DATA FOR REVIEW

/-- One unfiltered output of a comparator: its level, the instant since which it has held it, the tick at which its filtered output
became active last (R374), and the finished active spans that the plausibility check may still need (R409, R410). -/
structure CompSide where
  act    : Bool := false
  since  : Nat := 0
  rose   : Option Nat := none
  spans  : List (Nat × Nat) := []
  deriving DecidableEq, Repr

/-- A comparator: the level at its input as latest crossed, in 1/256 code, and its unfiltered HI and LO. -/
structure CompRaw where
  x      : Option Int := none
  hi     : CompSide := {}
  lo     : CompSide := {}
  deriving DecidableEq, Repr

/-- A calibration step in progress, ZERO or FULL (R394): its input, converter and start, and the values taken so far with their sum in
1/256 code. -/
structure CalStep where
  full  : Bool
  input : Nat
  conv  : Nat
  start : Nat := 0
  n     : Nat := 0
  sum   : Int := 0
  deriving DecidableEq, Repr

/-- A sigma-delta channel (R400 to R405): the bits sampled, newest first; the tick from which the next are to come; bits taken of the
decimation cycle; restarts of its phase to come; clocks without a transition, and clocks in a row above, and not above, the limit. -/
structure SdChannel where
  bits   : List Bool := []
  fromT  : Nat := 0
  phase  : Nat := 0
  marks  : List Nat := []
  still  : Nat := 0
  above  : Nat := 0
  below  : Nat := 0
  /-- The channel is on and its clock runs; the fast filter's decision, a fault left out (R404, R405). -/
  live   : Bool := false
  own    : Bool := false
  deriving DecidableEq, Repr

/-- A tracker window whose plausibility check is due 200 ns after its close (R409 to R411). -/
structure WindowCheck where
  mmx    : Nat
  start  : Nat
  close  : Nat
  window : Window
  deriving DecidableEq, Repr

/-- What the acquisition subsystem holds beside its units: the channels, the tick at which each modulator clock began, the tick at which
each reference buffer was enabled, and the checks to come. -/
structure AcqSys where
  sd     : Vector SdChannel 24 := Vector.replicate 24 {}
  sdck   : Vector Nat 6 := Vector.replicate 6 0
  refAt  : Vector Nat 2 := Vector.replicate 2 0
  checks : List WindowCheck := []
  deriving DecidableEq, Repr

/-! ### Position feedback (spec/12) -/

/-- The values a position interface latched at a reload, waiting for the replacement of the snapshots (R442). -/
structure PosLatch where
  pos   : Word
  rev   : Nat
  sect  : Nat
  spos  : Word
  valid : Bool
  age   : Nat
  speed : Word
  spd   : Word
  deriving DecidableEq, Repr

/-- Edges of a speed window: the net count, and whether there are forward and backward ones (R438, R441). -/
structure EdgeCount where
  net : Int := 0
  fwd : Bool := false
  bwd : Bool := false
  deriving DecidableEq, Repr

/-- A standstill timeout that an edge of its cycle still cancels (R440): the cycle, and what stood before it. -/
structure StillUndo where
  cycle : Nat
  state : Nat
  speed : Word
  event : Bool
  deriving DecidableEq, Repr

/-- A step of a position (R447): its cycle, the source, the position it left, its size and its direction. -/
structure PosStep where
  cycle : Nat
  kind  : Nat
  pos   : Nat
  size  : Nat
  back  : Bool
  deriving DecidableEq, Repr
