/-! ### One field of the device replaced -/

def Dev.putDevTime (x : Nat) (d : Dev) : Dev := { d with devTime := x }
def Dev.putRateAcc (x : Int) (d : Dev) : Dev := { d with rateAcc := x }
def Dev.putReadData (x : Word) (d : Dev) : Dev := { d with readData := x }
def Dev.putTimeHi (x : List (Master × Word)) (d : Dev) : Dev := { d with timeHi := x }
def Dev.putActiveSeen (x : List Nat) (d : Dev) : Dev := { d with activeSeen := x }
def Dev.putDramAt (x : Option Nat) (d : Dev) : Dev := { d with dramAt := x }
def Dev.putRomAt (x : Option Nat) (d : Dev) : Dev := { d with romAt := x }
def Dev.putSyncOutAt (x : Option Nat) (d : Dev) : Dev := { d with syncOutAt := x }
def Dev.putReset (x : ResetCtl) (d : Dev) : Dev := { d with reset := x }
def Dev.putSupplies (x : Supplies) (d : Dev) : Dev := { d with supplies := x }
def Dev.putClocks (x : Clocks) (d : Dev) : Dev := { d with clocks := x }
def Dev.putLoader (x : Loader) (d : Dev) : Dev := { d with loader := x }
def Dev.putTripIn (x : BitVec 13) (d : Dev) : Dev := { d with tripIn := x }
def Dev.putLanes (x : Vector Lane 12) (d : Dev) : Dev := { d with lanes := x }
def Dev.putConv (x : Vector Converter 24) (d : Dev) : Dev := { d with conv := x }
def Dev.putAcc (x : Vector AcqUnit 128) (d : Dev) : Dev := { d with acc := x }
def Dev.putMmx (x : Vector AcqUnit 64) (d : Dev) : Dev := { d with mmx := x }
def Dev.putTrims (x : Vector TrimPair 12) (d : Dev) : Dev := { d with trims := x }
def Dev.putCmps (x : Vector CompRaw 64) (d : Dev) : Dev := { d with cmps := x }
def Dev.putCal (x : Option CalStep) (d : Dev) : Dev := { d with cal := x }
def Dev.modAcq (f : AcqSys → AcqSys) (d : Dev) : Dev := { d with acq := f d.acq }
def Dev.putTriad (x : Triad) (d : Dev) : Dev := { d with triad := x }
def Dev.putCapture (x : Capture) (d : Dev) : Dev := { d with capture := x }
def Dev.modCrc (n : Nat) (f : CrcRun → CrcRun) (d : Dev) : Dev := { d with crcs := vmod {} d.crcs n f }
def Dev.putMgmt (x : Mgmt) (d : Dev) : Dev := { d with mgmt := x }
def Dev.putHost (x : HostPort) (d : Dev) : Dev := { d with host := x }
def Dev.putNet (x : Network) (d : Dev) : Dev := { d with net := x }
def Dev.putCanopen (x : CanOpen) (d : Dev) : Dev := { d with canopen := x }
def Dev.putGpioIn (x : BitVec 32) (d : Dev) : Dev := { d with gpioIn := x }
def Dev.putPadHeld (x : List (Nat × Word)) (d : Dev) : Dev := { d with padHeld := x }

/-- The DRAM is accessed (R127). -/
def Dev.touchDram (d : Dev) : Dev := Dev.putDramAt (some d.now) d

/-- The memory at an address is accessed. -/
def Dev.touchAt (a : Nat) (d : Dev) : Dev := if 0x80000000 ≤ a then d.touchDram else d

/-! ### Parts of the state by number -/

def Dev.engine (d : Dev) (e : Nat) : Engine := vget {} d.engines e
def Dev.modEngine (e : Nat) (f : Engine → Engine) (d : Dev) : Dev := { d with engines := vmod {} d.engines e f }
def Dev.group (d : Dev) (g : Nat) : Group := vget {} d.groups g
def Dev.modGroup (g : Nat) (f : Group → Group) (d : Dev) : Dev := { d with groups := vmod {} d.groups g f }
def Dev.lane (d : Dev) (n : Nat) : Lane := vget {} d.lanes n
def Dev.modLane (n : Nat) (f : Lane → Lane) (d : Dev) : Dev := { d with lanes := vmod {} d.lanes n f }
def Dev.mcu (d : Dev) (n : Nat) : McUnit := vget {} d.mc n
def Dev.modMc (n : Nat) (f : McUnit → McUnit) (d : Dev) : Dev := { d with mc := vmod {} d.mc n f }
def Dev.pf (d : Dev) (n : Nat) : PosUnit := vget {} d.pos n
def Dev.modPf (n : Nat) (f : PosUnit → PosUnit) (d : Dev) : Dev := { d with pos := vmod {} d.pos n f }
def Dev.ctl (d : Dev) (n : Nat) : CanCtl := vget {} d.can n
def Dev.modCtl (n : Nat) (f : CanCtl → CanCtl) (d : Dev) : Dev := { d with can := vmod {} d.can n f }
def Dev.modSloe (f : Sloe → Sloe) (d : Dev) : Dev := { d with sloe := f d.sloe }
def Dev.modTriad (f : Triad → Triad) (d : Dev) : Dev := { d with triad := f d.triad }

WORK ITEM
Using the material above, return every line that holds the string "Bool".

RESPONSE BELOW
  act    : Bool := false
  full  : Bool
  bits   : List Bool := []
  live   : Bool := false
  own    : Bool := false
  valid : Bool
  fwd : Bool := false
  bwd : Bool := false
  event : Bool
  back  : Bool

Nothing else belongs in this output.